*** Information shown Section Begins ***
-- ==== Sys2Proof/Safety.lean ====
section
/-! DEFINITION. What a safe state is and what a command leaves alone, in the terms that the statements use: the invariants that every
command keeps, the fields of the state by name, and the frames over them. -/

namespace Sys2Proof

open Machine

/-- ALERT_N is asserted exactly while a bit of ALERT_STATUS is set (R534, R652). -/
def AlertInv (s : State) : Prop := s.alertN = decide (rg s 0x5008 9 ≠ 0)

/-- The fields of the state. -/
inductive Field where
  | pending | variant | regs | blobs | rems | scrubNum | mem | ecc | beat | cyc | edge | edgePs | holdPs | lastN | lastLen
  | cores | links | parts | chReady | patrol | patrolled | bankUse | faultq | log | logNum | kept | capSeen | sessions
  | asks | lockBy | lockLeft | handles | handleSeq | serve | records | ctxs | grafts | graftRun | flashTest | hbmTest
  | serveTest | change | debugReq | keysBlocked | stateStore | akGen | dice | fuseUds | fuseRoot | fuseFw | ceilReq
  | bsyncAt | fstepSeen | fstepSeq | freqHandle | freqLater | marks | phaseLeft | phaseBad | refLost | ppsSeen | stretchNow
  | stretchHit | fifos | hints | rails | avg1 | avg10 | badSens | ceilUp | ceilDown | sens | hbmTemp | coolant | board
  | act | coreCyc | attr | tripAt | tripped | tripKept | tripCauses | powered | holdup | pwrGood | moduleRst | alertN
  | faultN | railsUp | warmBoot | mcDown | mcDead | mcUpAt | mcFails | heads | msgSeq | mctpFrom | mgmtOut | msixTab
  | msixPba | rrSlot | mbStatus | mbRspLen | mbReqLen | mbReq | mbRsp | evHead | evTail | evFifo | evLost | eids | i3cAddr
  | spdm | fwNext | lmNext | fwRun | fresh | out
  deriving DecidableEq, Repr

/-- Two states agree in a field. -/
def Field.same (f : Field) (s t : State) : Prop :=
  match f with
  | .pending => t.pending = s.pending
  | .variant => t.variant = s.variant
  | .regs => t.regs = s.regs
  | .blobs => t.blobs = s.blobs
  | .rems => t.rems = s.rems
  | .scrubNum => t.scrubNum = s.scrubNum
  | .mem => t.mem = s.mem
  | .ecc => t.ecc = s.ecc
  | .beat => t.beat = s.beat
  | .cyc => t.cyc = s.cyc
  | .edge => t.edge = s.edge
  | .edgePs => t.edgePs = s.edgePs
  | .holdPs => t.holdPs = s.holdPs
  | .lastN => t.lastN = s.lastN
  | .lastLen => t.lastLen = s.lastLen
  | .cores => t.cores = s.cores
  | .links => t.links = s.links
  | .parts => t.parts = s.parts
  | .chReady => t.chReady = s.chReady
  | .patrol => t.patrol = s.patrol
  | .patrolled => t.patrolled = s.patrolled
  | .bankUse => t.bankUse = s.bankUse
  | .faultq => t.faultq = s.faultq
  | .log => t.log = s.log
  | .logNum => t.logNum = s.logNum
  | .kept => t.kept = s.kept
  | .capSeen => t.capSeen = s.capSeen
  | .sessions => t.sessions = s.sessions
  | .asks => t.asks = s.asks
  | .lockBy => t.lockBy = s.lockBy
  | .lockLeft => t.lockLeft = s.lockLeft
  | .handles => t.handles = s.handles
  | .handleSeq => t.handleSeq = s.handleSeq
  | .serve => t.serve = s.serve
  | .records => t.records = s.records
  | .ctxs => t.ctxs = s.ctxs
  | .grafts => t.grafts = s.grafts
  | .graftRun => t.graftRun = s.graftRun
  | .flashTest => t.flashTest = s.flashTest
  | .hbmTest => t.hbmTest = s.hbmTest
  | .serveTest => t.serveTest = s.serveTest
  | .change => t.change = s.change
  | .debugReq => t.debugReq = s.debugReq
  | .keysBlocked => t.keysBlocked = s.keysBlocked
  | .stateStore => t.stateStore = s.stateStore
  | .akGen => t.akGen = s.akGen
  | .dice => t.dice = s.dice
  | .fuseUds => t.fuseUds = s.fuseUds
  | .fuseRoot => t.fuseRoot = s.fuseRoot
  | .fuseFw => t.fuseFw = s.fuseFw
  | .ceilReq => t.ceilReq = s.ceilReq
  | .bsyncAt => t.bsyncAt = s.bsyncAt
  | .fstepSeen => t.fstepSeen = s.fstepSeen
  | .fstepSeq => t.fstepSeq = s.fstepSeq
  | .freqHandle => t.freqHandle = s.freqHandle
  | .freqLater => t.freqLater = s.freqLater
  | .marks => t.marks = s.marks
  | .phaseLeft => t.phaseLeft = s.phaseLeft
  | .phaseBad => t.phaseBad = s.phaseBad
  | .refLost => t.refLost = s.refLost
  | .ppsSeen => t.ppsSeen = s.ppsSeen
  | .stretchNow => t.stretchNow = s.stretchNow
  | .stretchHit => t.stretchHit = s.stretchHit
  | .fifos => t.fifos = s.fifos
  | .hints => t.hints = s.hints
  | .rails => t.rails = s.rails
  | .avg1 => t.avg1 = s.avg1
  | .avg10 => t.avg10 = s.avg10
  | .badSens => t.badSens = s.badSens
  | .ceilUp => t.ceilUp = s.ceilUp
  | .ceilDown => t.ceilDown = s.ceilDown
  | .sens => t.sens = s.sens
  | .hbmTemp => t.hbmTemp = s.hbmTemp
  | .coolant => t.coolant = s.coolant
  | .board => t.board = s.board
  | .act => t.act = s.act
  | .coreCyc => t.coreCyc = s.coreCyc
  | .attr => t.attr = s.attr
  | .tripAt => t.tripAt = s.tripAt
  | .tripped => t.tripped = s.tripped
  | .tripKept => t.tripKept = s.tripKept
  | .tripCauses => t.tripCauses = s.tripCauses
  | .powered => t.powered = s.powered
  | .holdup => t.holdup = s.holdup
  | .pwrGood => t.pwrGood = s.pwrGood
  | .moduleRst => t.moduleRst = s.moduleRst
  | .alertN => t.alertN = s.alertN
  | .faultN => t.faultN = s.faultN
  | .railsUp => t.railsUp = s.railsUp
  | .warmBoot => t.warmBoot = s.warmBoot
  | .mcDown => t.mcDown = s.mcDown
  | .mcDead => t.mcDead = s.mcDead
  | .mcUpAt => t.mcUpAt = s.mcUpAt
  | .mcFails => t.mcFails = s.mcFails
  | .heads => t.heads = s.heads
  | .msgSeq => t.msgSeq = s.msgSeq
  | .mctpFrom => t.mctpFrom = s.mctpFrom
  | .mgmtOut => t.mgmtOut = s.mgmtOut
  | .msixTab => t.msixTab = s.msixTab
  | .msixPba => t.msixPba = s.msixPba
  | .rrSlot => t.rrSlot = s.rrSlot
  | .mbStatus => t.mbStatus = s.mbStatus
  | .mbRspLen => t.mbRspLen = s.mbRspLen
  | .mbReqLen => t.mbReqLen = s.mbReqLen
  | .mbReq => t.mbReq = s.mbReq
  | .mbRsp => t.mbRsp = s.mbRsp
  | .evHead => t.evHead = s.evHead
  | .evTail => t.evTail = s.evTail
  | .evFifo => t.evFifo = s.evFifo
  | .evLost => t.evLost = s.evLost
  | .eids => t.eids = s.eids
  | .i3cAddr => t.i3cAddr = s.i3cAddr
  | .spdm => t.spdm = s.spdm
  | .fwNext => t.fwNext = s.fwNext
  | .lmNext => t.lmNext = s.lmNext
  | .fwRun => t.fwRun = s.fwRun
  | .fresh => t.fresh = s.fresh
  | .out => t.out = s.out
*** Information shown Section Ends ***
● **Activity**
All that is wanted is a faithful reproduction of the line above with "t.ctxs = s.ctxs", the line with "t.serveTest = s.serveTest", and every line in between.

● **Answer section**
  | .ctxs => t.ctxs = s.ctxs
  | .grafts => t.grafts = s.grafts
  | .graftRun => t.graftRun = s.graftRun
  | .flashTest => t.flashTest = s.flashTest
  | .hbmTest => t.hbmTest = s.hbmTest
  | .serveTest => t.serveTest = s.serveTest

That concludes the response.